Integrate \( \theta \) from \(0 \to 2\pi\)
Uniform ring: integrate over the full angle.
dq dq in-plane components cancel
Only the axial component survives by symmetry.

Questions

  1. Write an expression for a small charge element \(dq\) in terms of the linear charge density \(\lambda\) and arc length \(dl\).
    Show solution
    \(dq=\lambda\,dl,\quad \lambda=\dfrac{Q}{2\pi R},\quad dl=R\,d\theta.\)
  2. Write the contribution \(dV\) to the potential at \(P\) from \(dq\). What simplification arises from the geometry?
    Show solution
    \(dV=\dfrac{1}{4\pi\varepsilon_0}\dfrac{dq}{r}\), with \(r=\sqrt{R^2+z^2}\) constant for all \(dq\). All contributions are identical and add directly.

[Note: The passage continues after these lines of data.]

-- ==== Sys2Proof/Tests/Slice0.lean ====
section
/-! SUPPORT. Tests: the smoke test of `Instr.wellFormed`, the spec's worked examples, one step each, and
for every statement a witness of its hypotheses. -/

namespace Sys2Proof.Tests

open Sys2Proof Sys2Proof.Machine

set_option Elab.async false

/-! ## Helpers -/

/-- The state a command leaves. -/
def after (c : Instr) (s : State) : State :=
  match exec c s with
  | .next t => t
  | _ => s

/-- The reset state with one socket changed. -/
def onSock (i : SocketIx) (f : Socket → Socket) (s : State) : State :=
  { s with sockets := s.sockets.set i (f s.sockets[i]) }

/-- Every socket with its rail in a state. -/
def allRails (st : RailState) (s : State) : State :=
  { s with sockets := Vector.replicate 32 { Socket.reset with rail := { Rail.reset with st := st } } }

/-- A socket in a phase with its rail in a state. -/
def inState (p : Phase) (st : RailState) (x : Socket) : Socket :=
  { x with acct := { x.acct with phase := p }, rail := { x.rail with st := st } }

/-- A socket whose every Kind Action is the same. -/
def acting (a : KindAction) (x : Socket) : Socket :=
  { x with gate := { x.gate with shadow := { x.gate.shadow with
      kindActions := Vector.replicate 8 a } } }

/-- A socket with other numeric settings. -/
def setNum (f : Numbers → Numbers) (x : Socket) : Socket :=
  { x with gate := { x.gate with shadow := { x.gate.shadow with num := f x.gate.shadow.num } } }

/-- A state whose board is in a state. -/
def onBoard (b : BoardState) (s : State) : State := { s with brc := { s.brc with state := b } }

/-- A state with a command in progress. -/
def busy (code : CmdCode) (step : CmdStep) (s : State) : State :=
  { s with brc := { s.brc with channel := some ⟨code, 7, 1, .off, .float, step⟩ } }

/-- A state in which a transfer of the Scan Unit holds the port. -/
def moving (t : Transfer) (v : Visit) (s : State) : State :=
  { s with smc := { s.smc with owner := .scan, lastGranted := .scan, transfer := some t }
           scu := { s.scu with running := true, visit := v } }

/-- A state in which the host owns the port for a cycle. -/
def hosting (k : CycleKind) (strobe : Bool) (s : State) : State :=
  { s with smc := { s.smc with owner := .host, lastGranted := .host, cycle := some ⟨k, strobe, false⟩ } }

/-! ## Well-formedness: each check refuses an ill-formed term -/

theorem test_wf_scanEnableSet_zero : (Instr.scanEnableSet 0 0).wellFormed = false := by decide
theorem test_wf_scanEnableSet_reset : (Instr.scanEnableSet 0 3).wellFormed = false := by decide
theorem test_wf_scanDisable_one : (Instr.scanDisable 0 1).wellFormed = false := by decide
theorem test_wf_softReset_zero : (Instr.softReset 0 1).wellFormed = false := by decide
theorem test_wf_softReset_offset : (Instr.softReset 1 2).wellFormed = false := by decide
theorem test_wf_attentionWrite : (Instr.attentionWrite 3 0).wellFormed = false := by decide
theorem test_wf_attentionMaskWrite : (Instr.attentionMaskWrite 2 0).wellFormed = false := by decide
theorem test_wf_registerWriteIgnored : (Instr.registerWriteIgnored 0x32 0).wellFormed = false := by
  decide
theorem test_wf_sensorLost_valid : (Instr.sensorLost 0 (some 3200)).wellFormed = false := by decide
theorem test_wf_accepts : (Instr.scanEnableSet 0xFFF0 0xFFFD).wellFormed = true ∧
    (Instr.scanDisable 0 0).wellFormed = true ∧ (Instr.softReset 0x10 3).wellFormed = true ∧
    (Instr.attentionWrite 0x12 0).wellFormed = true ∧
    (Instr.attentionMaskWrite 0x13 0).wellFormed = true ∧
    (Instr.registerWriteIgnored 4 0).wellFormed = true ∧
    (Instr.sensorLost 0 (some 3201)).wellFormed = true ∧ (Instr.sensorLost 0 none).wellFormed = true := by
  decide

/-! ## Worked figures of Chapters 1, 5, 8 and 12 -/

/-- Section 1.1: SSR of socket 5, slot 3 of socket 31, and lane map chunk 1 with entry 0x2964. -/
theorem test_addresses : ssrBase 5 = 0x0B80 ∧ failBase 31 3 = 0x28B0 ∧ chunkBase 1 = 0x2940 := by decide
/-- TABLE 1-1: the edges of the part-written regions. -/
theorem test_partWritten : partWritten 0x7F = false ∧ partWritten 0x80 = true ∧
    partWritten 0xFF = true ∧ partWritten 0x100 = false ∧ partWritten 0x8FF = false ∧
    partWritten 0x900 = true ∧ partWritten 0x28FF = true ∧ partWritten 0x2900 = false := by decide
/-- Section 1.4: a byte and its parity bit hold an odd number of ones. -/
theorem test_parity : withParity 0x0000 = 0x30000 ∧ withParity 0x0001 = 0x20001 ∧
    withParity 0x0103 = 0x10103 ∧ goodParity 0x00000 = false := by decide
/-- Section 12.7: the worked entry, the undefined source code 23, and the entry of zeros. -/
theorem test_lane_entry :
    LaneEntry.ofWords 0x0021 0x0001 = some ⟨.drive, .gen 1, false, .low, true, false, 0⟩ ∧
    LaneEntry.ofWords 0x0021 0x0017 = none ∧
    LaneEntry.ofWords 0 0 = some ⟨.off, .gen 0, false, .low, false, false, 0⟩ ∧
    LaneEntry.ofWords 0x0008 0 = some LaneEntry.reset := by decide
/-- TABLE 5-1. -/
theorem test_thresholds : tripThreshold 1000 = 1250 ∧ tripThreshold 12003 = 15003 ∧
    tripThreshold 60000 = 75000 := by decide
/-- TABLE 5-2. -/
theorem test_ceilings : ceilingOf Bank.reset 0 3000 = 0 ∧ ceilingOf Bank.reset 2 3000 = 0 ∧
    ceilingOf Bank.reset 3 3000 = 1 ∧ ceilingOf Bank.reset 1450 3000 = 494 ∧
    ceilingOf Bank.reset 2997 3000 = 1022 ∧ ceilingOf Bank.reset 3000 3000 = 1023 := by decide
/-- Section 8.2: GEN0 from seed 1 at vectors 1, 14 and 15. -/
theorem test_generator : (Gen.step ⟨0x0001, 1, .restart⟩).state = 0x0002 ∧
    (Gen.step ⟨0x2000, 1, .restart⟩).state = 0x4001 ∧
    (Gen.step ⟨0x4001, 1, .restart⟩).state = 0x0003 := by decide
/-- Section 7.4: the five periods of socket 6. -/
theorem test_dead_time : pulseOf 300 .none 4 = ⟨.heater, 0, 300⟩ ∧
    pulseOf (-10) .heater 4 = ⟨.cooler, 4, 10⟩ ∧ pulseOf (-10) .cooler 4 = ⟨.cooler, 0, 10⟩ ∧
    pulseOf 3 .cooler 4 = ⟨.none, 0, 0⟩ ∧ pulseOf 3 .none 4 = ⟨.heater, 0, 3⟩ := by decide
/-- TABLES 12-2, 12-4 and 12-5: the codes that records carry. -/
theorem test_codes :
    [BoardState.stopped, .running, .holding, .stopping].map BoardState.code = [0, 1, 2, 3] ∧
    [HoldReason.none, .command, .interlock, .scanOff].map HoldReason.code = [0, 1, 2, 3] ∧
    [CmdResult.none, .success, .aborted, .badMap, .parity].map CmdResult.code = [0, 1, 2, 3, 4] ∧
    [RefusalReason.none, .busy, .state, .config, .badCode].map RefusalReason.code =
      [0, 1, 2, 3, 4] ∧
    [ResumePhase.none, .powering, .soaking, .stressing].map ResumePhase.code = [255, 2, 3, 4] ∧
    [RailState.off, .chainWait, .rampUp, .settle, .on, .slew, .tripped, .holdOff, .lockout,
      .rampDown].map RailState.code = [0, 1, 2, 3, 4, 5, 6, 7, 8, 9] ∧
    [RetireKind.kind .compare, .kind .sensorLost, .lockout, .diagnosis, .bankLock].map
      RetireKind.code = [1, 8, 9, 10, 11] := by decide

/-! ## Section 7.3: the four updates of socket 1 -/

/-- The settings of the worked case. -/
def caseNumbers : Numbers :=
  { Numbers.reset with tempSetpoint := 2000, kp := 640, ki := 12, heaterFullScale := 3000,
                       heaterLimit := 900, coolerLimit := 400, runawayMargin := 160 }
/-- An allocation and an update from an integrator and a saturation record. -/
def caseUpdate (iAcc : Int) (sat : SatRecord) (headroom : Nat) (tf : Int) : Thermal :=
  ({ Thermal.reset with iAcc := iAcc, sat := sat }.allocate Bank.reset headroom caseNumbers).update
    caseNumbers tf

theorem test_update_A : let t := caseUpdate 80000 .none 1583 1896
    t.iAcc = 81248 ∧ t.hMax = 540 ∧ t.u = 540 ∧ t.grant = 1582 ∧ t.sat = .high := by decide
theorem test_update_B : let t := caseUpdate 81248 .high 1585 1910
    t.iAcc = 81248 ∧ t.hMax = 541 ∧ t.u = 541 ∧ t.grant = 1584 ∧ t.sat = .high := by decide
theorem test_update_C : let t := caseUpdate 81248 .high 1585 1990
    t.iAcc = 81248 ∧ t.u = 342 ∧ t.grant = 1001 ∧ t.sat = .none := by decide
theorem test_update_D : let t := caseUpdate 81248 .none 1567 2007
    t.iAcc = 81164 ∧ t.hMax = 534 ∧ t.u = 300 ∧ t.grant = 878 ∧ t.sat = .none := by decide

/-! ## Sections 6.3, 9.3, 10.9 and 11.9 -/

/-- The filter of section 6.3 with k = 2. -/
theorem test_filter_truncates :
    (({ Sensor.reset with st := .tracking, tf := some 1902 }).validStep 2 1895).tf = some 1901 ∧
    (({ Sensor.reset with st := .tracking, tf := some 1901 }).validStep 2 1898).tf = some 1901 := by
  decide
/-- The third suspect sample of section 6.3. -/
theorem test_filter_third_suspect :
    (({ Sensor.reset with st := .suspect, suspectCount := 2, tf := some 1995 }).validStep 1 2420).tf =
      some 2420 := by decide
/-- Crediting of section 10.9 at 100,021, 100,065 and 100,125. -/
theorem test_crediting :
    let a : Account := { Account.reset with phase := .stressing, stressedAtStart := true,
                                            dwellSec := 3599, dwellMs := 950, lateCount := 2,
                                            prevVisit := some 100000 }
    let b := a.credit 100021 20
    let c := b.credit 100065 20
    let d := ({ c with dwellMs := 990 }).credit 100086 20
    (b.dwellSec, b.dwellMs) = (3599, 971) ∧ (c.dwellMs, c.lateCount) = (971, 3) ∧
    (d.dwellSec, d.dwellMs) = (3600, 11) := by decide
/-- Frame 2,001 of section 9.3: the failing lane mask of lanes 8 and 10. -/
theorem test_fail_mask :
    ({ Exercise.reset with frameLane := (Vector.replicate 16 0).set 8 4 |>.set 10 1 }).failMask =
      0x0500 := by decide
/-- Failure 5 of section 11.9: a full staging FIFO, a lost record and the retiring strike. -/
theorem test_fifth_strike :
    let f : FailRecord := ⟨58, .selftestFail, 0, .stressing, 0, 0, 0, 0, 0, []⟩
    let x : Socket := setNum (fun n => { n with strikeLimit := 5 }) (acting .strike
      { Socket.reset with acct := { Account.reset with
          phase := .stressing, strikes := 4, staging := [f, f, f, f], failTotal := 61 } })
    let y := x.takeCondition (State.reset.ctx 14) .selftestFail 0 []
    y.acct.phase = .retired ∧ y.acct.bin = .failFunctional ∧ y.acct.strikes = 5 ∧
      y.acct.failTotal = 62 ∧ y.acct.detailLost = 1 := by decide +kernel

/-! ## Witnesses: the hypotheses of each statement, met together -/

/-- A state in which the host's write to 0x2D00 completes next. -/
def hostWriteNext : State :=
  { hosting (.memoryWrite 0x2D00 0x1234) true State.reset with pending := [.hostAccessComplete] }

theorem test_witness_StepRunsTheFrontCommand :
    hostWriteNext.pending = Instr.hostAccessComplete :: [] := rfl
theorem test_witness_CommandsKeepTheQueue :
    exec .interlockAssert hostWriteNext = .next (after .interlockAssert hostWriteNext) := rfl
theorem test_witness_StepsKeepMemoryCanonical : hostWriteNext.memOk ∧
    ∃ t, step hostWriteNext = .next t ∧ t.mem.length = 1 :=
  ⟨by decide +kernel, _, rfl, by decide +kernel⟩

/-- A state one PWM tick before a period, with socket 3 to heat. -/
def periodNext : State :=
  { onSock 3 (fun x => { x with thermal := { x.thermal with preload := 5 } }) State.reset with
    time := { runMs := 0, pwmTick := 1023 }, pending := [.pwmTick] }

theorem test_witness_StepsKeepOutputsApart : periodNext.outputsApart ∧
    ∃ t, step periodNext = .next t ∧ (t.sock 3).thermal.heaterOn = true :=
  ⟨by decide +kernel, _, rfl, by decide +kernel⟩

/-- Socket 4, stressing on a live rail with seven samples counted toward a dropout, whose actions are
LOG. -/
def tripNext : State :=
  { onSock 4 (fun x => acting .log { inState .stressing .on x with
      rail := { x.rail with st := .on, dropCount := 7 } }) (onBoard .running State.reset) with
    pending := [.dropout 4 0 0] }

theorem test_witness_StepsKeepStagingShort : tripNext.stagingOk ∧
    ∃ t, step tripNext = .next t ∧ (t.sock 4).acct.staging.length = 1 :=
  ⟨by decide +kernel, _, rfl, by decide +kernel⟩
theorem test_witness_StepsKeepTheArbiter : hostWriteNext.arbiterOk ∧
    ∃ t, step hostWriteNext = .next t ∧ t.smc.owner = .none :=
  ⟨by decide, _, rfl, by decide⟩

/-- A stopping board whose last rail ends its ramp-down at the next tick. -/
def stopNext : State :=
  { onSock 9 (inState .waiting .rampDown) (busy .stopRun .ramping (onBoard .stopping State.reset)) with
    pending := [.senseTick] }

theorem test_witness_StepsKeepStopping : stopNext.stopOk ∧
    ∃ t, step stopNext = .next t ∧ t.brc.state = .stopped ∧ t.brc.result = .success :=
  ⟨⟨by decide, by intro ch h _; cases h; rfl⟩, _, rfl, by decide +kernel, by decide +kernel⟩

/-- Socket 0 stressing and clean since 20 ms before, its SCR read in progress with a word of bad
parity. -/
def staleVisit : State :=
  { moving (.scrRead 0) (.socket 0 0 false) (onSock 0 (fun x =>
      { x with acct := { x.acct with phase := .stressing, stressedAtStart := true,
                                     prevVisit := some 0 } }) State.reset) with
    mem := [(0x100, 0)], time := { runMs := 20, pwmTick := 0 } }

theorem test_witness_DwellChangesOnlyAtVisits :
    ∃ t, exec (.scrReadComplete 0 { thermal := .afterCredit }) staleVisit = .next t ∧
      (t.sock 0).acct.dwellMs ≠ (staleVisit.sock 0).acct.dwellMs :=
  ⟨_, rfl, by decide +kernel⟩
theorem test_witness_DwellChangesOnlyAtVisits_clear :
    ∃ t, exec (.clearAccounts 1 1) (onSock 0 (fun x => { x with
        acct := { x.acct with dwellSec := 9 } }) State.reset) = .next t ∧
      (t.sock 0).acct.dwellSec = 0 := ⟨_, rfl, by decide +kernel⟩

/-- The account of section 10.9 before its first visit. -/
def creditAccount : Account :=
  { Account.reset with phase := .stressing, stressedAtStart := true, dwellSec := 3599, dwellMs := 999,
                       prevVisit := some 100000 }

  3. Set up the integral for \(V(P)\). State the limits of integration and why the integral is straightforward.
    Show solution
    \(V(P)=\dfrac{1}{4\pi\varepsilon_0}\int\dfrac{dq}{\sqrt{R^2+z^2}} =\dfrac{1}{4\pi\varepsilon_0}\dfrac{Q}{\sqrt{R^2+z^2}}.\) Limits: \(\theta:0\to 2\pi\). Trivial because \(r\) is constant.
  4. Give \(V(P)\) in terms of \(Q\), \(R\), \(z\), and \(\varepsilon_0\).
    Show solution
    \[ V(P)=\dfrac{1}{4\pi\varepsilon_0}\dfrac{Q}{\sqrt{R^2+z^2}} \]
  5. Use \(E_z=-\,dV/dz\) to find the on-axis field.
    Show solution
    \[ E_z=-\frac{d}{dz}\!\left(\frac{1}{4\pi\varepsilon_0}\frac{Q}{\sqrt{R^2+z^2}}\right) =\frac{1}{4\pi\varepsilon_0}\frac{Qz}{(R^2+z^2)^{3/2}}. \]
  6. Check limiting cases: (a) \(z\gg R\). (b) \(z=0\).
    Show solution
    (a) \(V\approx \dfrac{1}{4\pi\varepsilon_0}\dfrac{Q}{z}\) (point-charge limit).
    (b) \(V=\dfrac{1}{4\pi\varepsilon_0}\dfrac{Q}{R}\) at the center.
  7. Bonus: Replace the full ring with a half-ring (uniformly charged). How do \(V(P)\) and \(E_z\) change?
    Show solution
    Potential adds as scalars: if total charge is fixed at \(Q\), then \(V(P)\) is unchanged. If \(\lambda\) is fixed, the half-ring has \(Q/2\), so \(V\) halves. Axial field \(E_z\) follows the same scaling. Off-axis, symmetry is broken so lateral components don’t cancel.